Starring: Olivia Colman, Emma Stone, Rachel Weisz
Directed by: Yorgos Lanthimos (“The Lobster”)
Written by: Tony McNamara (“Ashby”) and Deborah Davis (debut)
“The Favourite” is unlike any costume drama you’ve ever seen. That includes filmmaker Sofia Coppola’s imaginative and underappreciated 2006 hipster biopic “Marie Antoinette,” where she uses the song “I Want Candy†in the soundtrack and sneaks a pair of blue Converse into one scene.
It shouldn’t come as a surprise if you know the eccentric and invigorating work of Greek writer/director Yorgos Lanthimos in films like “Dogtooth” and “The Lobster,” the latter of which earned him an Oscar nomination for Best Original Screenplay in 2016.
Although Lanthimos hands off script duties for “The Favourite” to Australian TV writer Tony McNamara and first-time writer Deborah Davis, who penned the initial screenplay over two decades ago, his fingerprints are all over it. “The Favourite” is an acerbic and abrasively funny period piece featuring three of the best female performances of the year. The film is like a formal curtsy but with a sharp knee strike to the groin.

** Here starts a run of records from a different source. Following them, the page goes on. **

-- ==== Sys2Proof/Machine/Ops.lean ====
section
/-! DEFINITION. The named operations over registers, memory, stack, display and outputs that the
meanings share, the checks of spec/20_memory.md, and the raising of a fault. -/

namespace Sys2Proof.Machine

/-- What an instruction or a command answers. -/
abbrev Result := Host.Outcome State Fault Refusal

/-- Apply `f` to the next state, if there is one. -/
def onNext (f : State → State) : Result → Result
  | .next s => .next (f s)
  | .fault r => .fault r
  | .refused r => .refused r

/-! ## General registers (10_state.md R11) -/

/-- Read `V[j]`. -/
def readV (j : RegIdx) (s : State) : Byte := s.v[j.val]

/-- `V[j] <- b`. -/
def writeV (j : RegIdx) (b : Byte) (s : State) : State := { s with v := s.v.set j.val b }

/-- `V[j], V[j+1], ... <- bytes`, ascending (42_index_memory.md R126). -/
def setRegs (v : Vector Byte 16) : Nat → List Byte → Vector Byte 16
  | _, [] => v
  | j, b :: bs => setRegs (v.setIfInBounds j b) (j + 1) bs

/-- `V[0], ..., V[x]`, ascending (42_index_memory.md R125). -/
def lowRegs (x : RegIdx) (s : State) : List Byte := s.v.toList.take (x.val + 1)

/-! ## Program counter (10_state.md R15) -/

/-- `pc <- pc + 2`. -/
def advance (s : State) : State := { s with pc := s.pc + 2 }

/-- `pc <- target`, with nothing added. -/
def jumpTo (target : Word) (s : State) : State := { s with pc := target }

/-- Advance by 2, then by 2 more if the condition holds. -/
def skipIf (c : Bool) (s : State) : State := if c then advance (advance s) else advance s

/-! ## Faults (60_exceptions.md R182, R183) -/

/-- `raise Fault(kind)`: TAKING A FAULT. Nothing is saved and nothing is vectored: every element keeps
its value, the program counter included, except that `RS` becomes the terminal state `kind`. There is
no return from a fault (60_exceptions.md R188); `init` (`reinitialise`) is the only way out. -/
def raise (kind : FaultKind) (s : State) : Result := .next { s with rs := .terminal kind }

/-- Run `body` unless a check made beforehand found a fault (20_memory.md R49). -/
def unlessFault (found : Option FaultKind) (s : State) (body : Result) : Result :=
  match found with
  | some kind => raise kind s
  | none => body

/-! ## Memory (20_memory.md) -/

/-- The byte at `a`, raw access without checks. -/
def memAt (a : Nat) (s : State) : Byte := Memory.read s.cfg s.mem a

/-- Whether `MemRead(a, 1)` would fault (20_memory.md R42). -/
def checkRead (a : Nat) : Option FaultKind :=
  if a > 0xFFF then some .addressFault else none

/-- Whether `MemWrite(a, 1, _)` would fault (20_memory.md R43). -/
def checkWrite (a : Nat) : Option FaultKind :=
  if a > 0xFFF then some .addressFault
  else if a < romBase then some .writeProtectFault
  else none

/-- The first fault among the `n` addresses from `a` up, if any (20_memory.md R49). -/
def checkSpan (check : Nat → Option FaultKind) : Nat → Nat → Option FaultKind
  | _, 0 => none
  | a, n + 1 =>
    match check a with
    | some kind => some kind
    | none => checkSpan check (a + 1) n

/-- The `n` bytes from `a` up, already checked. -/
def loadBytes (a n : Nat) (s : State) : List Byte := Memory.readBytes s.cfg s.mem a n

/-- Store `bytes` at `a` and up, already checked. -/
def storeBytes (a : Nat) (bytes : List Byte) (s : State) : State :=
  { s with mem := Memory.writeBytes s.cfg s.mem a bytes }

/-- `Fetch(pc)`: the big-endian word at `PC`, or nothing where it raises `ADDRESS_FAULT`
(20_memory.md R44). Any address may be fetched from, odd or even (R46). -/
def fetch (s : State) : Option Word :=
  if s.pc.toNat > 0xFFE then none
  else some (wordOfBytes (memAt s.pc.toNat s) (memAt (s.pc.toNat + 1) s))

/-- Store an instruction word where the next fetch reads it. -/
def placeWord (w : Word) (s : State) : State := storeBytes s.pc.toNat (bytesOfWord w) s

/-! ## Call stack (10_state.md R17) -/

/-- Push a return address, or raise `STACK_OVERFLOW` when all 16 slots are in use (40_control_flow.md
R84), and go on with `body`. -/
def pushThen (w : Word) (body : State → State) (s : State) : Result :=
  if h : s.sp.val < 16 then
    .next (body { s with stack := s.stack.set s.sp.val w, sp := ⟨s.sp.val + 1, by omega⟩ })
  else raise .stackOverflow s

/-- Pop a return address into `PC`, or raise `STACK_UNDERFLOW` on an empty stack (40_control_flow.md
R82). The slot keeps its value. -/
def popToPc (s : State) : Result :=
  if h : 0 < s.sp.val then
    .next { s with pc := s.stack[s.sp.val - 1]'(by omega), sp := ⟨s.sp.val - 1, by omega⟩ }
  else raise .stackUnderflow s

/-! ## Display and events (43_display.md) -/

/-- `Pix[y][x]`. -/
def pixAt (x : Fin 64) (y : Fin 32) (p : Screen) : Bool := p[y.val][x.val]

/-- `Pix[y][x] <- b`. -/
def setPix (x : Fin 64) (y : Fin 32) (b : Bool) (p : Screen) : Screen :=
  p.set y.val (p[y.val].set x.val b)

/-- Every cell OFF. -/
def blankScreen : Screen := Vector.replicate 32 (Vector.replicate 64 false)

/-- `emit Redraw`, where the parameter lets it (43_display.md R142). -/
def emitRedraw (s : State) : State :=
  if s.cfg.emitRedrawEvents then { s with events := s.events ++ [.redraw] } else s

/-! ## Keypad (10_state.md R21) -/

/-- `Key[k]`. -/
def keyAt (k : KeyIdx) (s : State) : Bool := s.key[k.val]

/-- `Key[k] <- b`. -/
def setKey (k : KeyIdx) (b : Bool) (s : State) : State := { s with key := s.key.set k.val b }

/-! ## The random byte (41_load_alu.md R112) -/

/-- The byte the random source supplies to this `cycle`: the command's operand, or a free value. -/
def randomByte (s : State) : Byte := s.rand.getD (Config.randByte s.draws)

/-- Consume that byte: the next free draw has another index. -/
def consumeRandom (s : State) : State :=
  if s.rand.isSome then s else { s with draws := s.draws + 1 }

/-! ## Initialisation (70_reset_and_hazards.md R210) -/

/-- `init`: every element of the architecture gets its reset value; parameters and the environment's
inputs are not state of the hardware and stay. -/
def reinitialise (s : State) : State :=
  { State.initial s.cfg with commands := s.commands, draws := s.draws }

end Sys2Proof.Machine
end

Set in the early 18th Century, “The Favourite” is loosely based on the reign of Queen Anne (Olivia Colman), the sickly crowned head who ruled Great Britain and Ireland until her death in 1714 at the age of 49. Don’t expect a history lesson here, however. Lanthimos isn’t as interested in the Restoration of the English Monarchy as he is the darker and comically absurd relationships Anne develops with her close advisor Sarah Churchill (Oscar winner Rachel Weisz), and Sarah’s cousin, Abigail Hill (Oscar winner Emma Stone), who is hired to work in the scullery.
When Abigail proves herself to be more than a servant, her and Sarah’s political posturing comes to a head as they find themselves vying for Anne’s attention. With a kingdom’s power at their fingertips, Sarah and Abigail become the year’s most intriguing adversaries as they cut each other down at every turn in an attempt to keep their high-end status from waning.
At times voyeuristic in nature, Lanthimos uses a camera lens that allows moviegoers to witness the debauchery unfold as if we are peeking through a palace peephole. In “The Favourite,” hostility and deceitfulness have never been this wickedly entertaining.